**REQUIRED ACTION:** Restrict the output to the lines below starting at the one that contains "decide, by decide⟩" and ending at the one that contains "def nanPair : Arith", and restate them word for word, both ends included.

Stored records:
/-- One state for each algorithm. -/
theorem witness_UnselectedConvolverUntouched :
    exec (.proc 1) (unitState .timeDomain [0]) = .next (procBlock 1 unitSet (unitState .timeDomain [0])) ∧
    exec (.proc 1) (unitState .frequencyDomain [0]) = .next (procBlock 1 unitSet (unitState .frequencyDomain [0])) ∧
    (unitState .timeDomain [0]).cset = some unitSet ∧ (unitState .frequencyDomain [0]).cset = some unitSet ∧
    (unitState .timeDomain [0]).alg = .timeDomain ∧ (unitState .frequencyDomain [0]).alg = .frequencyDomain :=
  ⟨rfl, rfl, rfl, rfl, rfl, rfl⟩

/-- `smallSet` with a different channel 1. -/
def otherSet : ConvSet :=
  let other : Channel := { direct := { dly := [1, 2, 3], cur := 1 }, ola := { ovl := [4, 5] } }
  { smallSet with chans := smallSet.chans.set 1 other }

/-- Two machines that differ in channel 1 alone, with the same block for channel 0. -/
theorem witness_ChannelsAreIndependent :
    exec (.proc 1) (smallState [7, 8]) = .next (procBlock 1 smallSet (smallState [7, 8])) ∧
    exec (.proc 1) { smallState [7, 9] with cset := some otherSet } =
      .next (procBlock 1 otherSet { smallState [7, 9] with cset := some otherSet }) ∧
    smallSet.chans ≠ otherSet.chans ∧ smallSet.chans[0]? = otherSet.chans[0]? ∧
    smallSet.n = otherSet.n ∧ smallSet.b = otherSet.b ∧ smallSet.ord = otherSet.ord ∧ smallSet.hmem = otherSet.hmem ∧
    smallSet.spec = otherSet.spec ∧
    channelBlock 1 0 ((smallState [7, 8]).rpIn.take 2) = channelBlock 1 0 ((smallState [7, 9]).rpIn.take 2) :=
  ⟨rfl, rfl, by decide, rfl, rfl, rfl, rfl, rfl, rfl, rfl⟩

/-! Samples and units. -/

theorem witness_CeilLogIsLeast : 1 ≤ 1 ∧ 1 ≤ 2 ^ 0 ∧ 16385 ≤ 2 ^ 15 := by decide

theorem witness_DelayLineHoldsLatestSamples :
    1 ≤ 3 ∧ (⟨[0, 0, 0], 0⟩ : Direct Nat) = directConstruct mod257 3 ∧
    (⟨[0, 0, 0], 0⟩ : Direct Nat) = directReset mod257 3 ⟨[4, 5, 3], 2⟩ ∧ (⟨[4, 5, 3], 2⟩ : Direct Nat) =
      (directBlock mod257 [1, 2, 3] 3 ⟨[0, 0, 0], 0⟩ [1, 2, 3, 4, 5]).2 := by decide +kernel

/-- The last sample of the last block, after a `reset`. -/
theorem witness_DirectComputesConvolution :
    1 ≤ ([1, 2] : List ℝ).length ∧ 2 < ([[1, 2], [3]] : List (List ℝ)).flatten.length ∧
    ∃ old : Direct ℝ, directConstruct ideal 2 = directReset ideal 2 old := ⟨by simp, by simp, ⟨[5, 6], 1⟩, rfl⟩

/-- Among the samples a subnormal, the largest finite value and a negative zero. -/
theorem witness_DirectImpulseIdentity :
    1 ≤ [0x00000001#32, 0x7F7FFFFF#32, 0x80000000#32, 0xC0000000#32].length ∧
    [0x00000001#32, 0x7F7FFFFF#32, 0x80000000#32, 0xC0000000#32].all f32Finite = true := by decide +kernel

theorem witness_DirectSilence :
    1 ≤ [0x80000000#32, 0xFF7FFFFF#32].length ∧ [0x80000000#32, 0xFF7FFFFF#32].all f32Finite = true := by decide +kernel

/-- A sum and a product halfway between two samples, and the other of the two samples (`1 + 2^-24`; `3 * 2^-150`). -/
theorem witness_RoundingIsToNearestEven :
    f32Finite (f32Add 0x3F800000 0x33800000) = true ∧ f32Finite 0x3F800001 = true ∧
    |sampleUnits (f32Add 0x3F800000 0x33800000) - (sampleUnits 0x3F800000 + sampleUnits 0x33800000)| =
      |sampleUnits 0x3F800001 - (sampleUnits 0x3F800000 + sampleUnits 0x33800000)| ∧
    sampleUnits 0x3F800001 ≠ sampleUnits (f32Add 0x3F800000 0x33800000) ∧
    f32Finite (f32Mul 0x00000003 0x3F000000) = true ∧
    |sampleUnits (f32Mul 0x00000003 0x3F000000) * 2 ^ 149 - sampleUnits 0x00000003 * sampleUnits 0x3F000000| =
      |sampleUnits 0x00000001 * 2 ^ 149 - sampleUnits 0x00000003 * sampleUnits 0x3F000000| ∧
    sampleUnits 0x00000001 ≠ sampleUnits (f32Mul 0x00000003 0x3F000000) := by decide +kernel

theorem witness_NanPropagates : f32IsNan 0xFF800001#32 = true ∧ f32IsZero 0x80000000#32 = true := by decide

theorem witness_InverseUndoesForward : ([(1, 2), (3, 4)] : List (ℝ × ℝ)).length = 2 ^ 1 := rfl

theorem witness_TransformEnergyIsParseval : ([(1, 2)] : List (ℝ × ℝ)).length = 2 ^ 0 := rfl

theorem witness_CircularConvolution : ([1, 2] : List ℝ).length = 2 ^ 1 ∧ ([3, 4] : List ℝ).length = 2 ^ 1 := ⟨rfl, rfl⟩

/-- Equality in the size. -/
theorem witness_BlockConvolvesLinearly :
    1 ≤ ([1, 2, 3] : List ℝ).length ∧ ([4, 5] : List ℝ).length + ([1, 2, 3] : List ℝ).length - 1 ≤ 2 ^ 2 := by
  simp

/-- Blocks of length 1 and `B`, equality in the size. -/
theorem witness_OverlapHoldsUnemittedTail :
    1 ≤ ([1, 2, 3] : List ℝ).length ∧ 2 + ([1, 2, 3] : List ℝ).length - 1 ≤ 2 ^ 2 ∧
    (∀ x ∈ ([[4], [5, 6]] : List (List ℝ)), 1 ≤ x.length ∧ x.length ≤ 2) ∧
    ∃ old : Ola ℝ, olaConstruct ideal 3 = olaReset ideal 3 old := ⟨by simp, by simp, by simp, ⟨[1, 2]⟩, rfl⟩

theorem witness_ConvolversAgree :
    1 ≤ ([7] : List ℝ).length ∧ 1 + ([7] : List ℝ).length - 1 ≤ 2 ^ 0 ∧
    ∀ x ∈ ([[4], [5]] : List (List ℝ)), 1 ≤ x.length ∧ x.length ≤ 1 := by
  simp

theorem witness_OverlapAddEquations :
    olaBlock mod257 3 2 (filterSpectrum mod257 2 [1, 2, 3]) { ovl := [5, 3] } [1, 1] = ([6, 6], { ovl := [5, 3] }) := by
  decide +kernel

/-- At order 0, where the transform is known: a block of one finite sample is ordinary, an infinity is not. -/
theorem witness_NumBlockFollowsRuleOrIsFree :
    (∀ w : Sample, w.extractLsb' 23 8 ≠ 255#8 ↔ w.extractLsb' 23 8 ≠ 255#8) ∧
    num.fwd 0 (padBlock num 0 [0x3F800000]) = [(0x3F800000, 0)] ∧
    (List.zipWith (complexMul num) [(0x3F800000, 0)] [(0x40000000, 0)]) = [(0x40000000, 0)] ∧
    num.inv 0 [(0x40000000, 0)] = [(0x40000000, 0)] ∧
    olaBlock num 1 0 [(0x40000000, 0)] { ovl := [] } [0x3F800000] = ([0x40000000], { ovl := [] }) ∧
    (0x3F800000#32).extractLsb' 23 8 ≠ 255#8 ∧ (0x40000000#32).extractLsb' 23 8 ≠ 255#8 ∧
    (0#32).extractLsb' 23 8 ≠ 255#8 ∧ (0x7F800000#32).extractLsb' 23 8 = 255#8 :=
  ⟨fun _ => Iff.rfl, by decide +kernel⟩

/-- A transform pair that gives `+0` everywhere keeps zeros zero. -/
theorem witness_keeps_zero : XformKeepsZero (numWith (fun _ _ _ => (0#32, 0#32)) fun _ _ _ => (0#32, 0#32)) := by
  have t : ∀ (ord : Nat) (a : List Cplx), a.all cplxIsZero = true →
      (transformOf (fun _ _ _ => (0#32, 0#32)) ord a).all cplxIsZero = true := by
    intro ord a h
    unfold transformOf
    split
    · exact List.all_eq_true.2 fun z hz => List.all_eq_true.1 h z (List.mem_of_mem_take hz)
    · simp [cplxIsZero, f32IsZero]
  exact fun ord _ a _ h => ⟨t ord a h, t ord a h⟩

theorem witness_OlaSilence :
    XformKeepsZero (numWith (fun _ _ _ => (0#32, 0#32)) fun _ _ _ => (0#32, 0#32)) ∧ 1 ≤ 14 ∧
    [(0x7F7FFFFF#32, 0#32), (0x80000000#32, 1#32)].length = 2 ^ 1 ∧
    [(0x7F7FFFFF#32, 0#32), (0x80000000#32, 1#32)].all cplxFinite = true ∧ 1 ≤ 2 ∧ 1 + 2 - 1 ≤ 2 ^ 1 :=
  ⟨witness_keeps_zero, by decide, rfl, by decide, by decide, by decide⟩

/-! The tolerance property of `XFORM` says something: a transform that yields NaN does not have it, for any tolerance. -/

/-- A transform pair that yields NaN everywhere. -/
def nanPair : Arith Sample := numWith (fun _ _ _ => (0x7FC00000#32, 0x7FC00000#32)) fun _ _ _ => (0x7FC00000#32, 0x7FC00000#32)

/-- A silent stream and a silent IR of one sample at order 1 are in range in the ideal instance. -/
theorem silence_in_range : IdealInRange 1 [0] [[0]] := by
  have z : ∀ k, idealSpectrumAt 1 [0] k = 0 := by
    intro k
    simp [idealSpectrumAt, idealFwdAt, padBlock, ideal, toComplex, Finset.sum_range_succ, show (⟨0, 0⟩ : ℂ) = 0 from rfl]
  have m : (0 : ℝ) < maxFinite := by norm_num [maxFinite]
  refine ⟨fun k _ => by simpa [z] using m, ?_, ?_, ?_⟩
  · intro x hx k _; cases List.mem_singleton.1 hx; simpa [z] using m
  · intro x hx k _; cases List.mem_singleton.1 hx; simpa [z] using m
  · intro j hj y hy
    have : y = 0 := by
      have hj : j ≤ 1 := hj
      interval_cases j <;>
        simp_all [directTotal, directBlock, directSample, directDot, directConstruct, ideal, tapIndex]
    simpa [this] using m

**OUTPUT FOR THIS EXERCISE:**
  ⟨witness_keeps_zero, by decide, rfl, by decide, by decide, by decide⟩

/-! The tolerance property of `XFORM` says something: a transform that yields NaN does not have it, for any tolerance. -/

/-- A transform pair that yields NaN everywhere. -/
def nanPair : Arith Sample := numWith (fun _ _ _ => (0x7FC00000#32, 0x7FC00000#32)) fun _ _ _ => (0x7FC00000#32, 0x7FC00000#32)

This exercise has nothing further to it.